Business Wire

SFL: strong financial position and results in 2018, consolidating the Group’s position as a prime player


Regulatory News:

The financial statements for the year ended 31 December 2018 were approved by the Board of Directors of Société Foncière Lyonnaise (Paris:FLY) on 15 February 2019 at a meeting chaired by Juan José Brugera.

2018 business indicators were very robust, with further underlying growth in rental income and historically high EPRA earnings. The portfolio's appraisal value and the Company's net asset value also continued to grow, attesting to SFL’s excellent positioning.

The auditors have completed their audit of the annual financial information and are in the process of issuing their report.

Consolidated data (€ millions)

    2018   2017   Change
Rental income   193.5   195.8   -1.2%
Adjusted operating profit* 162.1 164.1 -1.2%
Attributable net profit 351.6 685.3 -
EPRA earnings   106.7   102.4   +4.1%
* Operating profit before disposal gains and losses and fair value adjustments            
    31/12/2018   31/12/2017   Change
Attributable equity 4,010 3,763 +6.6%
Consolidated portfolio value excluding transfer costs 6,570 6,229 +5.5%
Consolidated portfolio value including transfer costs   7,005   6,619   +5.8%
EPRA NNNAV 4,017 3,729 +7.7%
EPRA NNNAV per share   €86.3   €80.1  

Results: Rental income up 5% on a like-for-like basis and EPRA earnings up 4.1%

Rental income

Consolidated rental income in 2018 amounted to €193.5 million, compared with €195.8 million in 2017. The modest €2.3 million decline (-1.2%) was due to a change in portfolio. Like-for-like growth offset most of the impact of selling the IN/OUT property in September 2017.

  • On a like-for-like basis (excluding all changes in the portfolio affecting year-on-year comparisons), rental income was €8.7 million higher, representing a 5.0% increase attributable to new leases signed in 2017 and 2018, mainly for units in the Washington Plaza, Cézanne Saint-Honoré, 103 Grenelle and Galerie des Champs Elysées properties.
  • Rental income from spaces being redeveloped declined by €1.4 million over the year, mainly reflecting the departure of tenants from the 96 Iéna building which is undergoing renovation.
  • The sale of the IN/OUT building on 29 September 2017 led to a €9.7 million decrease in rental income compared with 2017.
  • Lastly, lease termination penalties received from tenants added a net €0.7 million to rental income in 2018, compared with €0.5 million in 2017.

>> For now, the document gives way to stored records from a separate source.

/-- Input port of a die-mesh unit by which a packet of one of the region's local units comes: each controller, the buckle bank and the tree
engine, a Quexon port, and each fabric port have their own (R205, R207). -/
def NetPkt.localIn (p : NetPkt) : Nat :=
  match p.at_ with
  | .ingress e => 16 + e
  | _ =>
    if p.pkt.type = 5 then 8
    else match homeOf p.pkt.addr with
      | .dram region off => 10 + mcOf region off % 2
      | .companion _ _ => 9
      | _ => 12

/-- Packets waiting at a node. -/
def State.depth (s : State) (n : Node) : Nat := (s.net.filter (fun q => decide (q.at_ = n))).length

/-- The port a VC1 packet takes (R209): free channel-1 buffer behind it, shallower queue, E or W on a tie. -/
def State.pickPort (s : State) (n : Node) (ports : List Nat) : Option (Node × Nat) :=
  let open_ := (ports.filter (fun o => decide (o = 1 ∨ o = 3)) ++ ports.filter (fun o => decide (o ≠ 1 ∧ o ≠ 3))).filterMap (fun o => match n.behind o with
    | some (m, i) => if s.bufFree m i 1 then some (m, i) else none
    | none => none)
  match open_ with
  | [] => none
  | x :: r => some (r.foldl (fun best y => if s.depth y.1 < s.depth best.1 then y else best) x)

/-- Where a header goes next: nothing is free, the next node with its input port and channel, through the crossbar or to
a local unit, or nowhere (no valid entry of a degraded table). -/
inductive Hop where
  | wait
  | to_ (n : Node) (port vc : Nat)
  | final
  | lost
  deriving DecidableEq, Repr

/-- The degraded tables are in force at a node (R213). -/
def State.degraded (s : State) (n : Node) : Bool := match n.page with | some pg => decide (s.rf (pg + 0x100) 30 30 = 1) | none => false

/-- The table entry of a node for a goal, while DEGRADED = 1 (ROUTE_TBL). -/
def State.tablePort (s : State) (n : Node) (g : Goal) : Option Nat :=
  let entry : Nat → Option Nat := fun a => if s.rf a 31 31 = 1 then some (s.rf a 2 0) else none
  match n with
  | .router b => entry (routerPg b + 0x200 + 4 * (match g.blk with | some t => if t / 8 = b / 8 then t % 8 else 8 | none => 8))
  | .mesh r => if g.region r = r ∧ g.blk.isNone then some 6 else entry (meshPg r + 0x200 + 4 * g.region r)
  | _ => none

/-- The channel a packet has at a node: its own, or that of R213 where the degraded tables are in force. -/
def State.netVc (s : State) (n : Node) (p : NetPkt) : Nat :=
  if !s.degraded n then p.vc
  else if [1, 2, 3, 7].contains p.pkt.type then 2 else if p.pkt.type = 4 then 4 else p.vc

/-- The hop of a packet at a router or die-mesh unit (R208, R209); the degraded tables carry requests and responses, trees keep
their fixed paths (R209, R213). -/
def State.hopOf (s : State) (p : NetPkt) (g : Goal) : Hop :=
  let n := p.at_
  let outs := match n with | .router b => routerOut b g | .mesh r => meshOut r g | _ => []
  let vc := s.netVc n p
  if s.degraded n ∧ p.pkt.type ≠ 5 then
    match s.tablePort n g with
    | none => .lost
    | some o =>
      match n.behind o with
      | none => .final
      | some (m, i) => if s.bufFree m i vc then .to_ m i vc else .wait
  else if outs = [4] ∧ (match n with | .router _ => true | _ => false) = true ∨ outs = [6] then .final
  else
    let order := match outs with | o :: _ => n.behind o | [] => none
    if p.vc = 1 then
      match s.pickPort n outs with
      | some (m, i) => .to_ m i 1
      | none =>
        match order with
        | some (m, i) => if s.bufFree m i 2 then .to_ m i 2 else .wait
        | none => .wait
    else
      match order with
      | some (m, i) => if s.bufFree m i p.vc then .to_ m i p.vc else .wait
      | none => .wait

/-! ### Delivery -/

/-- Replace the `n`-th packet of the network. -/
def State.setPkt (s : State) (n : Nat) (p : NetPkt) : State := { s with net := s.net.set n p }

/-- Take the `n`-th packet out of the network. -/
def State.dropPkt (s : State) (n : Nat) : State := { s with net := s.net.eraseIdx n }

/-- Put a packet among those that have arrived at their destination. -/
def State.arrive (s : State) (p : NetPkt) : State := { s with arrived := s.arrived ++ [p] }

/-- The physical cores a unicast packet goes to by the map in force (R17). -/
def State.resolve (s : State) (p : NetPkt) : List Nat :=
  if p.cores.isEmpty then (s.physOf p.pkt.dcore).toList else p.cores

/-- A packet at a core, discarded where the core's port is not granted (R203). It counts in FENCE_DROP also at the port of a core that is being
zeroised, for which R157 names the discard of an unarmed ring (RECV_DROP): the crossbar refuses it first (DESIGN CHOICE, log entry 70). -/
def State.toCore (s : State) (b gp : Nat) (p : NetPkt) : State :=
  if s.portShut gp then s.tickSum (xbarPg b + 0x110) p.pkt.rows else s.arrive { p with at_ := .core gp }

/-- Deliver a packet through the crossbar of block `b` (R199, R203); a logical core that is absent receives nothing. -/
def State.xbarDeliver (s : State) (b : Nat) (p : NetPkt) (g : Goal) : State :=
  match g with
  | .slice n => s.arrive { p with at_ := .slice n }
  | _ => (s.resolve p).foldl (fun (s : State) gp => s.toCore b gp p) s

/-- A packet for a unit that a partition, chip or power-cycle reset holds is discarded (R346, R350 to R352). -/
def State.goalHeld (s : State) (p : NetPkt) (g : Goal) : Bool :=
  (match g.blk with | some b => s.held.contains b | none => false)
    || (s.memHeld && [2, 3, 7].contains p.pkt.type && (match g with | .local_ _ => true | _ => false))

/-- The header has reached the end of its way (R205, R211). A packet starts on a link when all its rows have come (R72, R208). -/
def State.finalHop (s0 : State) (n : Nat) (p : NetPkt) (g : Goal) : State :=
  let s := s0.dropPkt n
  match p.at_, g with
  | .router b, _ =>
    if s.held.contains b then s.tickSum (routerPg b + 0x108) 1 else s.xbarDeliver b p g
  | .mesh _, .local_ r => if s.goalHeld p g then s.bump (modPg 4 0 + 0x110) 31 0 1 else s.arrive { p with at_ := .local_ r }
  | .mesh _, .egress e =>
    if p.src.isSome then s0
    else if s.portLive e then s.linkSend e { p.pkt with vc := p.vc } else s0.setPkt n { p with egress := none }
  | _, _ => s

/-! ### Multicast responses (R197, R198) -/

/-- Logical cores of block `b` that a multicast reaches, the issuer's own position left out (R197). -/
def State.mcastLogical (s : State) (b : Nat) (p : NetPkt) : List Nat :=
  match p.pkt.mset with
  | some m =>
    let own := p.reqCore.bind s.logOf
    ((List.range 8).filter (fun i => m.2.2.getLsbD i)).filterMap (fun i => if some (8 * b + i) = own then none else some (8 * b + i))
  | none => []

/-- Destinations of a multicast that are excluded: absent, or of another context (R198). -/
def State.mcastExcluded (s : State) (p : NetPkt) (gl : Nat) : Bool :=
  (s.physOf gl).isNone || decide (s.logCtx gl ≠ p.ctx) || p.ctx.isNone

/-- Physical cores of block `b` that a multicast goes to by the map in force (R17, R198). -/
def State.mcastCores (s : State) (b : Nat) (p : NetPkt) : List Nat :=
  ((s.mcastLogical b p).filter (fun gl => !s.mcastExcluded p gl)).filterMap s.physOf

/-- A destination port that cannot accept: its ring would take the packet, and its landing buffer has no room for it (R104, R202). -/
def State.mcastBlocked (s : State) (gp : Nat) (k : Packet) : Bool :=
  !s.portShut gp &&
    (match s.pktVerdict gp k with
      | 0 => decide (64 ≤ (s.core gp).landRows)
      | 1 => decide (64 < (s.core gp).landRows + k.rows)
      | _ => false)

Operating profit before disposal gains and losses and fair value adjustments to investment property amounted to €162.1 million in 2018 versus €164.1 million in 2017.

Portfolio value

The portfolio's appraisal value grew by 5.5% over the year on a like-for-like basis. The increase led to the recognition of positive fair value adjustments to investment property of €289.0 million in 2018 (versus €635.1 million in 2017).

Net profit

Net finance costs amounted to €52.0 million in 2018 versus €40.7 million the previous year. The increase was due to non-recurring costs, mainly the €17.2 million balancing payment made in respect of the €300 million worth of bonds bought back in September 2018. Recurring finance costs, which came out at €30.6 million, were down by a significant €10.7 million, reflecting a further improvement in average refinancing costs and a reduction in average debt.

After taking into account these key items, the Group reported attributable net profit for the year of €351.6 million, versus €685.3 million in 2017.

Excluding the impact of disposals, changes in fair value of investment property and financial instruments and the related tax effect, EPRA earnings amounted to €106.7 million in 2018 versus €102.4 million the year before (an increase of 4.1%).

A robust business performance: full occupancy of the Group’s properties, strong marketing dynamic, pipeline of 56,000 sq.m. in Paris.

Rental operations:

The rental market remained buoyant in 2018, although volumes declined slightly due to the shortage of available properties, especially prime properties in Paris itself. In this environment, SFL signed leases on approximately 21,000 sq.m. in 2018 on excellent terms. The main leases concerned units in the following properties:

- Washington Plaza, with leases on a total of 8,700 sq.m. signed with six tenants, some of whom already had offices in the building and wanted to expand or move to new floors.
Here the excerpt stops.